一進門,便能聞見空氣中彌漫的甜香,吸一口氣都是甜蜜蜜的味道。

櫃臺後只有店員小姐姐,沒有阿洛想見的那個人,她也沒多失望,畢竟早就習慣了謝無年的神出鬼沒。

順勢買了杯奶茶,她一邊吸著奶茶,一邊往家裏走去。

快到海藍小區時,好幾只野貓從路邊的灌木叢裏跑出來,追逐著從阿洛身邊跑過,腳步輕盈無聲。

深秋的陽光明媚,卻並不灼熱,溫暖的金色夕陽照射下來,灑在房屋、樹木、行人身上,像是為這個世界披上了一層薄紗一般。

梧桐樹的葉子黃了,一片片雕零下來,掉落在紅綠相間的人行道上,一踩便咯吱一響,仿佛在嚼格外酥脆的薯片。

有調皮的小孩低著頭,特意在那些葉片上咯吱咯吱地踩過,如同在玩一個游戲。

微微的風拂過,不冷不熱的溫度舒適宜人,攜來不知何處的濃郁桂香。

阿洛就這麽慢慢走著,沐浴在溫柔的風與陽光中,沈重的心情卻無法變得輕松。

聽完那一個故事,她便想到了謝無年,想到他說的妹妹,也終於理解為什麽他要不辭辛苦地每天送她回家。

恐怕就像一朝被蛇咬,十年怕井繩一樣吧。

她無法形容自己此刻的心情,思考了很久,大概只有“心疼”二字可以概括,但她也心知肚明,謝無年不需要她的疼惜,他並不是個軟弱的人。

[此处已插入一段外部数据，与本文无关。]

/-- A frame in the device: as received, as parsed, and its Tenon. -/
structure Frame where
  id : Nat := 0
  bay : Nat := 0
  port : Nat := 0
  trib : Nat := 0xFFFF
  /-- 0 from an Ethernet port, 1 from a tributary, 2 injected in pipeline mode, 3 injected in direct mode, 4 made by the device
  (postcard or export message). -/
  origin : Nat := 0
  /-- Inject ring of an injected frame. -/
  ring : Nat := 0
  /-- The frame with its FCS. -/
  data : Bytes := []
  /-- The last byte has been received and checked. -/
  whole : Bool := false
  /-- The fault found at its end: a stomp cause of R302. -/
  fault : Option Nat := none
  /-- An uncorrectable error was met in it (R306). -/
  memErr : Bool := false
  /-- MAX_FRAME and JABBER_LEN as they stood when it started (R85). -/
  limits : Nat × Nat := (9216, 16384)
  /-- Deadline start in device time (R291), and the ingress time-stamp in network time (2^-16 ns). -/
  t0 : Nat := 0
  tsNet : Nat := 0
  pre : Nat := 0
  /-- The bank it entered the parser under (R177). -/
  bank : Nat := 0
  tenon : Nat := 0
  /-- Field-container words by number, and the bit offset at which each extraction ended. -/
  fields : PMap Nat := []
  wofs : PMap Nat := []
  presence : Nat := 0
  /-- Header vector: (HDR_ID, offset, LEN_KIND of its state), first header first. -/
  hdrs : List (Nat × Nat × Nat) := []
  /-- Version and offset of its IP header, recorded at ingress (R289). -/
  ip : Option (Nat × Nat) := none
  /-- The largest datagram end claimed (R166). -/
  claim : Option Nat := none
  /-- 0 in the FIFO, 1 in the stages before the wait of stage 9, 2 past stage 12 with a destination, 3 admission decided,
  4 ended before admission (punted, dropped, refused). -/
  phase : Nat := 0
  /-- Traced (R386), and the points of its trace record (R387). -/
  traced : Bool := false
  tParsed : Option Nat := none
  tStage9 : Option Nat := none
  tStage12 : Option Nat := none
  hits : Nat := 0
  defaults : Nat := 0
  /-- Hash-profile canonical key of the flow request (R211) and its direction bit; the request was sent. -/
  asked : Bool := false
  key : Nat := 0
  kdir : Nat := 0
  /-- FLOW_ACT at the end of stage 3: the descriptor of an insertion (R224). -/
  desc : Nat := 0
  /-- The home Sill has served the request; what the frame receives at stage 9, none until that is known. -/
  looked : Bool := false
  reply : Option Reply := none
  /-- When the frame began to wait at stage 9 (device time), while it waits. -/
  parkedAt : Option Nat := none
  /-- It has waited; what the bay reads wrong for it, while it waits (R181, R185). -/
  parked : Bool := false
  bad : List Nat := []
  /-- The Sill and cached record that its commit updates (R234), and the SIDE and NAT port for the egress edit (R219). -/
  sill : Nat := 0
  slot : Option Nat := none
  pinned : Bool := false
  committed : Bool := false
  natSide : Nat := 0
  natPort : Nat := 0
  /-- A learn or move request to send when the frame ends well (R200): 0 none, 1 learn, 2 move; and its entry. -/
  learn : Nat := 0
  learnEntry : Nat := 0
  /-- Prism reissue (R181). -/
  reissued : Bool := false
  /-- The admission instant (R284); copies not yet ended; physical cells held; copies made. -/
  admitted : Option Nat := none
  copies : Nat := 0
  cells : Nat := 0
  mcCopies : Nat := 1
  /-- Credits debited on a provisional count, bit 0 TC and bit 1 TP, of a policer (R334). -/
  polDebit : Nat := 0
  polIdx : Nat := 0
  /-- The frame has been punted once (R308). -/
  punted : Bool := false
  /-- An ingress mirror copy waits for the last byte (R391). -/
  mirrorWait : Bool := false
  /-- A copy of it was stomped on its medium (R200, R302). -/
  stomped : Bool := false
  deriving DecidableEq, Repr, Inhabited
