-- ==== Sys2Proof/Machine/Stages.lean ====
section
/-! DEFINITION. The twelve match-action stages (07): keys, external lookups (R170, R171), Tenon tables (R175), primitives (R173,
R174), what a frame does at the end of stage 3 (R169) and of stage 12. -/

namespace Sys2Proof.Machine

/-! ### Actions -/

/-- A primitive is one that an entry may hold (R173). -/
def primOk (b : Bytes) : Bool :=
  let op := byteAt b 0
  let c := byteAt b 1
  let w := c % 64
  let dst := beAt b 2 2
  let v := beAt b 4 4
  let writes := decide (1 ≤ op ∧ op ≤ 5)
  let clash := fun lo hi => decide (dst ≤ hi ∧ lo < dst + w)
  (op ≤ 5 || (8 ≤ op && op ≤ 0xD)) && c / 64 != 3 &&
    (!writes || (1 ≤ w && w ≤ 32 && dst + w ≤ 512 && !clash 504 511 && !clash 488 503 && !clash 286 293)) &&
    (op != 2 || v >>> 30 != 3)

/-- An action's eight primitives are ones that an entry may hold. -/
def actionOk (b : Bytes) : Bool := (List.range 8).all (fun k => primOk (slice b (8 * k) 8))

/-- Write Tenon bits for a primitive; VERDICT is written only when that raises it (R174). -/
def primWrite (f : Frame) (dst w v : Nat) : Frame :=
  let g := f.setT dst w v
  if g.tf 480 3 < f.tf 480 3 then g.setT 480 3 (f.tf 480 3) else g

/-- Execute one primitive with the stage's external result (R173). -/
def primRun (res : Nat) (hit : Bool) (f : Frame) (b : Bytes) : Frame :=
  let op := byteAt b 0
  let c := byteAt b 1
  let w := c % 64
  let dst := beAt b 2 2
  let v := beAt b 4 4
  let runs := f.tf 480 3 < 2 && (match c / 64 with | 0 => true | 1 => hit | 2 => !hit | _ => false)
  if !runs then f
  else match op with
    | 1 => primWrite f dst w v
    | 2 =>
      let src := match v >>> 30 with
        | 0 => nget f.fields (v % 128)
        | 1 => f.tenon >>> (v % 512)
        | _ => res >>> (v % 128)
      primWrite f dst w src
    | 3 => primWrite f dst w (f.tf dst w + v)
    | 4 => primWrite f dst w (f.tf dst w ||| v)
    | 5 => primWrite f dst w (f.tf dst w &&& v)
    | 8 => f.setT 480 3 2
    | 9 => (f.setT 480 3 1).setT 394 16 (v % 65536)
    | 0xA => f.setT 378 8 (v % 256)
    | 0xB => f.setT 393 1 1
    | 0xC => (((f.setT 376 2 (fld v 18 2)).setT 368 8 (fld v 10 8)).setT 360 8 (fld v 2 8)).setT 358 2 (v % 4)
    | 0xD => f.setT 326 32 (nget f.fields (v % 128))
    | _ => f

/-- Execute an action of 64 octets. -/
def actionRun (res : Nat) (hit : Bool) (f : Frame) (b : Bytes) : Frame :=
  (List.range 8).foldl (fun f k => primRun res hit f (slice b (8 * k) 8)) f

/-! ### Tenon tables -/

/-- The entries of a staged table for a frame that entered under bank `k` (R177). -/
def Dev.entriesB (d : Dev) (k ix sub : Nat) : List (Nat × Nat) :=
  if k < d.dict.bank12 then
    let old := d.dict.oldTbl.filterMap (fun e => if tkeyTable e.1 = ix * 256 + sub then some (e.1 % 2 ^ 32) else none)
    (nub ((d.entries ix sub).map Prod.fst ++ old)).filterMap (fun a => (d.tblB k ix sub a).map (fun v => (a, v)))
  else d.entries ix sub

/-- The entry that wins a Tenon lookup: highest priority, then lowest address (R175). -/
def tenonBest (key : Nat) (l : List (Nat × Nat)) : Option (Nat × Bytes) :=
  let m := l.filterMap fun e =>
    let b := toBytes 148 e.2
    if bitOf (byteAt b 0) 7 && ((key ^^^ beAt b 4 40) &&& beAt b 44 40) == 0 then some (e.1, b) else none
  m.foldl (fun (a : Option (Nat × Bytes)) e => match a with
    | some x => if beAt x.2 2 2 < beAt e.2 2 2 || (beAt x.2 2 2 == beAt e.2 2 2 && e.1 < x.1) then some e else a
    | none => some e) none

/-- The key of a stage's Tenon table: selectors 0 to 4 in the first 160 bits, or 0 to 9 (R171). -/
def Dev.tenonKey (d : Dev) (f : Frame) (s : Nat) : Nat :=
  let sel := toBytes 10 (d.ob f.bank 0x3110 1 (s - 1))
  if d.ob f.bank 0x3110 2 (s - 1) = 0 then keyOf f.fields f.tenon f.presence (sel.take 5) <<< 160
  else keyOf f.fields f.tenon f.presence sel

/-! ### External lookups -/

/-- The selectors of a stage's external key. -/
def Dev.extSel (d : Dev) (f : Frame) (s : Nat) : Bytes := toBytes 20 (d.ob f.bank 0x3110 4 (s - 1))

/-- The rows a Prism key takes: the fewest that hold every selected word (R171). -/
def prismWidth (sel : Bytes) : Nat :=
  let n := (List.range 20).foldl (fun a i => if byteAt sel i ≠ 0xFF then i + 1 else a) 0
  if n ≤ 5 then 1 else if n ≤ 10 then 2 else 4

/-- The addresses of Prism entries whose rows `bad` names as damaged for a lookup of stage `s`: kind 4 a false match, 5 a false miss. -/
def damagedRows (s kind : Nat) (bad : List Nat) : List Nat :=
  bad.filterMap fun x => if 65536 ≤ x ∧ x % 65536 = s * 8 + kind then some (x / 65536 - 1) else none

/-- A Prism lookup of a frame, with its FLAGS. -/
def prismFor (f : Frame) (s part w key : Nat) (bad : List Nat) : M (Frame × Nat × Bool) := do
  let r ← prismLookup f.bay part w key (damagedRows s 4 bad) (damagedRows s 5 bad)
  let f := if r.reissued then { f.setT 289 1 1 with reissued := true } else f
  let f := if r.forced then f.setT 288 1 1 else f
  return (f, r.result, r.hit)

/-- Stage 5 (R188 to R191). -/
def lpmFor (f : Frame) (bad : List Nat) : M (Frame × Nat × Bool) := do
  let d ← get
  let b := f.bay
  let sel := d.extSel f 5
  let v6 : Bool := f.tf (d.o 0x3441 3 % 512) 1 == 1
  let vrf := f.tf 468 12
  let word := fun i => keyWord f.fields f.tenon f.presence (byteAt sel i)
  let addr := if v6 then keyOf f.fields f.tenon f.presence (sel.take 4) else word 0
  let viaPrism : M (Frame × Nat × Bool) := do
    incO 0x3441 6 b
    let a := if v6 then addr else addr <<< 96
    prismFor f 5 2 1 (a <<< 32 + v6.toNat <<< 31 + vrf) bad
  let st := d.lpmState b
  if st = 2 ∨ st = 1 ∨ st = 3 then viaPrism
  else if bad.contains (5 * 8) then
    trieError b
    if d.o 0x3441 1 = 2 then
      let r ← viaPrism
      return ({ r.1 with reissued := true }, r.2)
    else return (f, 0, false)
  else
    match d.trieFind b v6 vrf addr with
    | some r => return (f, r, true)
    | none => return (f, 0, false)

/-- The external lookup of stage `s`: the frame, its result and whether it hit (R170). `bad` names what the bay reads wrong:
s × 8 + kind, kind 0 an uncorrectable word, 1 to 3 the words of D1 to D3, 6 a word of the learning probe; and 65536 × (1 + address) + s × 8 + kind
for a damaged row of a Prism entry, kind 4 where it matches falsely, 5 where it misses (R181). -/
def extLookup (f : Frame) (s : Nat) (bad : List Nat) : M (Frame × Nat × Bool) := do
  let d ← get
  if f.tf 480 3 ≥ 2 ∨ d.ob f.bank 0x3110 5 (s - 1) = 0 then return (f, 0, false)
  let sel := d.extSel f s
  let em := fun (k : Nat) => do
    let t := d.o 0x3402 1 k
    let key := keyOf f.fields f.tenon f.presence (sel.take (if (d.inBay f.bay t).emWide t then 10 else 5))
    match ← emLookup f.bay t key (bad.contains (s * 8)) with
    | some r => pure (f, r, true)
    | none => pure (f, 0, false)
  let prism := fun (part : Nat) =>
    let w := prismWidth sel
    prismFor f s part w (keyOf f.fields f.tenon f.presence (sel.take (5 * w))) bad
  match s with
  | 2 => prism 0
  | 4 => em 0
  | 5 => lpmFor f bad
  | 6 => em 1
  | 7 =>
    return (f, d.dirLookup f.bay f.fields f.tenon f.presence (fun i => bad.contains (56 + i)), true)
  | 9 =>
    match f.reply with
    | some r => return (f, r.res, r.flow == 1 || r.flow == 2)
    | none => return (f, 0, false)
  | 11 => prism 1
  | _ => return (f, 0, false)

/-- Run stage `s` (R170, R175). -/
def stageRun (s : Nat) (bad : List Nat) (f0 : Frame) : M Frame := do
  let d ← get
  let key := d.tenonKey f0 s
  let (f, res, hit) ← extLookup f0 s bad
  -- the learning probe runs beside lookup 1 (R199)
  let f ←
    if s = 6 ∧ d.oB 0x3430 2 f0.port ∧ f0.trib = 0xFFFF ∧ f0.tf 480 3 ≠ 2 then
      let n := if (d.inBay f0.bay d.learnTable).emWide d.learnTable then 10 else 5
      learnProbe f (keyOf f0.fields f0.tenon f0.presence ((toBytes 10 (d.o 0x3430 3)).take n)) (bad.contains (s * 8 + 6))
    else pure f
  let f := if hit then { f with hits := f.hits ||| 2 ^ (s - 1) } else f
  if 2 ≤ f.tf 480 3 then return f
  else
    match tenonBest key (d.entriesB f0.bank 0x3100 s) with
    | some (a, b) =>
      incO 0x3120 1 ((s - 1) * 4096 + a)
      return actionRun res hit f (slice b 84 64)
    | none =>
      incO 0x3120 2 (s - 1)
      let f := { f with defaults := f.defaults ||| 2 ^ (s - 1) }
      return actionRun res hit f (toBytes 64 (d.ob f0.bank 0x3110 3 (s - 1)))

/-- Run stages in order. -/
def stagesRun (bad : List Nat) : List Nat → Frame → M Frame
  | [], f => return f
  | s :: r, f => do
    let f ← stageRun s bad f
    stagesRun bad r f

/-- The end of stage 3: HASH, DIR and the flow request (R169, R211). -/
def stage3End (f : Frame) : M Frame := do
  let d ← get
  let h := f.tf 274 4
  let x := d.hash f.bank h f.fields (f.tf 224 32)
  let f := (f.setT 294 32 x.hash).setT 290 1 x.dir
  let key := (((((x.aAddr <<< 16 + x.aPort) <<< 128 + x.bAddr) <<< 16 + x.bPort) <<< 8 + x.proto) <<< 32) + f.tf 224 32
  if d.ob f.bank 0x3050 7 h = 1 ∧ f.tf 480 3 < 2 then
    return { f with
      asked := true
      key := key
      kdir := if d.o 0x3802 1 h = 1 then x.dir else 0
      desc := f.tf 410 16
      sill := x.hash / 2 ^ 31 }
  else return f

/-- What a frame receives at stage 9 is written into its Tenon (R217, R222, R224). -/
def applyReply (f : Frame) : Frame :=
  match f.reply with
  | none => f
  | some r =>
    let f := f.setT 286 2 r.flow
    let f :=
      if r.flow = 1 ∨ r.flow = 2 then
        let f := f.setT 410 16 (r.res >>> 112)
        let side := fld r.res 96 2
        if side ≠ 0 then { f.setT 56 128 r.nat with natSide := side, natPort := fld r.res 56 16 } else f
      else f
    match r.act with
    | 0 => f
    | 1 => if f.tf 480 3 < 2 then f.setT 480 3 2 else f
    | n => if f.tf 480 3 < 1 then (f.setT 480 3 1).setT 394 16 n else if f.tf 480 3 = 1 then f.setT 394 16 n else f

/-- A frame leaves stage 12: its verdict, or its destination (R174, R206). -/
def stage12End (f : Frame) (bad : List Nat) : M Unit := do
  let now ← devNow
  let f := { f with tStage12 := some now }
  setFrame f
  match f.tf 480 3 with
  | 0 =>
    match ← resolveDest f (bad.contains 104) (bad.contains 105) with
    | .drop => endFrame f.id { outcome := 5, at0 := now }
    | .dest g => setFrame { g with phase := 2 }
  | 1 =>
    mirrorAtAdmission f.id
    match (← get).frame f.id with
    | none => return ()
    | some f =>
      puntFrame f (f.tf 394 16)
      endFrame f.id { outcome := 4, cause := f.tf 394 16, at0 := now }
  | _ =>
    incO 0x3020 7 f.port
    mirrorAtAdmission f.id
    endFrame f.id { outcome := 3, at0 := now }

/-- Stages 9 to 12. -/
def finishStages (f0 : Frame) (bad : List Nat) : M Unit := do
  match f0.parkedAt with
  | some t => monFeed 5 f0.sill (((← devNow) - t) / uNs)
  | none => pure ()
  let f := applyReply { f0 with parkedAt := none }
  let f ← stagesRun bad [9, 10, 11, 12] f
  stage12End f bad

/-! ### Waiting at stage 9 (R221, R222) -/

/-- The miss-overflow action of a frame: what it receives, counted; cause 0 timeout, 1 full (R222). -/
def overflowReply (f : Frame) (cause : Nat) : M Reply := do
  let h := f.tf 274 4
  incO 0x3831 (1 + cause) h
  raiseLim (637 + f.sill) 0x3801 1 f.sill f.sill cause 0 3
  return ⟨0, 3, (match (← get).o 0x3802 3 h with | 1 => 1 | 2 => 0x20 | _ => 0), 0⟩

/-- A frame reaches the entry to stage 9 (R221). -/
def stage9Entry (f0 : Frame) (bad : List Nat) : M Unit := do
  let d ← get
  let now ← devNow
  let f := { f0 with tStage9 := some now, bad := bad }
  if !f.asked then finishStages f bad
  else
    let l := d.parks f.sill
    let mine := fun (x : ParkDesc) => x.bay == f.bay && x.key == f.key && x.kdir == f.kdir
    if l.any mine then
      setFrame { f with parkedAt := some now, parked := true }
      modify (·.setParks f.sill (l.map fun x => if mine x then { x with frames := x.frames ++ [f.id] } else x))
    else if f.reply.isSome then finishStages f bad
    else if l.length < 65536 then
      setFrame { f with parkedAt := some now, parked := true }
      modify (·.setParks f.sill (l ++ [⟨f.bay, f.key, f.kdir, [f.id]⟩]))
      peakO 0x3830 0xE f.sill (l.length + 1)
    else
      let r ← overflowReply f 1
      finishStages { f with reply := some r } bad

/-- A waiting frame goes on with what it receives. -/
def resumeFrame (id : Nat) (r : Reply) : M Unit := do
  match (← get).frame id with
  | none => return ()
  | some f => finishStages { f with reply := some r } f.bad

/-- The frames of a key that wait: those parked, then those that have not yet reached stage 9; bay by bay, oldest first. -/
def Dev.keyFrames (d : Dev) (k key kdir : Nat) : List Nat × List Nat :=
  ((d.parks k).flatMap (fun x => if x.key = key ∧ x.kdir = kdir then x.frames else []),
   d.yard.frames.filterMap fun e => match e.2 with
     | some f =>
       if f.phase = 1 ∧ f.asked ∧ f.looked ∧ f.parkedAt = none ∧ f.reply = none ∧ f.sill = k ∧ f.key = key ∧ f.kdir = kdir
       then some f.id else none
     | none => none)

/-- Give the waiting frames of a key what they receive: `g` answers for the first frame (true) and for the others. -/
def resumeKey (k key kdir : Nat) (g : Bool → Frame → M Reply) : M Unit := do
  let (parked, coming) := (← get).keyFrames k key kdir
  modify fun d => d.setParks k ((d.parks k).filter (fun x => !(x.key == key && x.kdir == kdir)))
  let mut first := true
  for id in parked do
    match (← get).frame id with
    | none => pure ()
    | some f =>
      let r ← g first f
      match (← get).frame id with
      | none => pure ()
      | some f => finishStages { f with reply := some r } f.bad
    first := false
  for id in coming do
    match (← get).frame id with
    | none => pure ()
    | some f =>
      let r ← g first f
      match (← get).frame id with
      | none => pure ()
      | some f => setFrame { f with reply := some r }
    first := false

end Sys2Proof.Machine
end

阿洛有些糾結的是,她一時都不知該怎麽與他相處,現在知曉了這件事,往後她還能在他面前表現地自然嗎?

這麽一想,幸好剛才在店裏沒見到他。

腦海中剛浮現這個念頭,視野中便出現一個男人的身影,他身形高挑修長,一襲黑風衣,只有一雙鞋勉強算的上白,頗有些風塵仆仆的味道。男人神情一如往常那般淡然安寧,手中捏著相機走在人行道上,恰好與阿洛面對著。

阿洛腳步頓時停住,站在原地不動了。

對方應該也看見了她,他一步步走過來,到她面前時也停了下來。

“謝老板。”阿洛吶吶地叫他。

謝無年總是對人的情緒格外敏感,也或許是表情。他黑眸微微瞇起,目光在阿洛臉上仔細梭尋,淡淡應道:“嗯,今天玩得不開心?”

阿洛連忙搖頭:“沒有,很開心。”

聽她這麽說,謝無年微微頷首,便不再問了。哪怕他已看出對方表情沈重,似乎有什麽心事的模樣。

青春期的少女,總是心事重重,不必太過深究。

更何況,姜洛與他不算多親密的關系,他雖然每日送她回家,那也只是出於一時的惻隱之心罷了,而不是真的將對方當成自己的妹妹。

近距離接觸之後,謝無年很快發現,姜洛與妹妹其實很不一樣。

這個世界上,沒有誰可以代替誰,就像樹上找不出兩片相同的葉子,即便姜洛與妹妹的外在條件相似,她們內裏卻是完全不同的兩個人。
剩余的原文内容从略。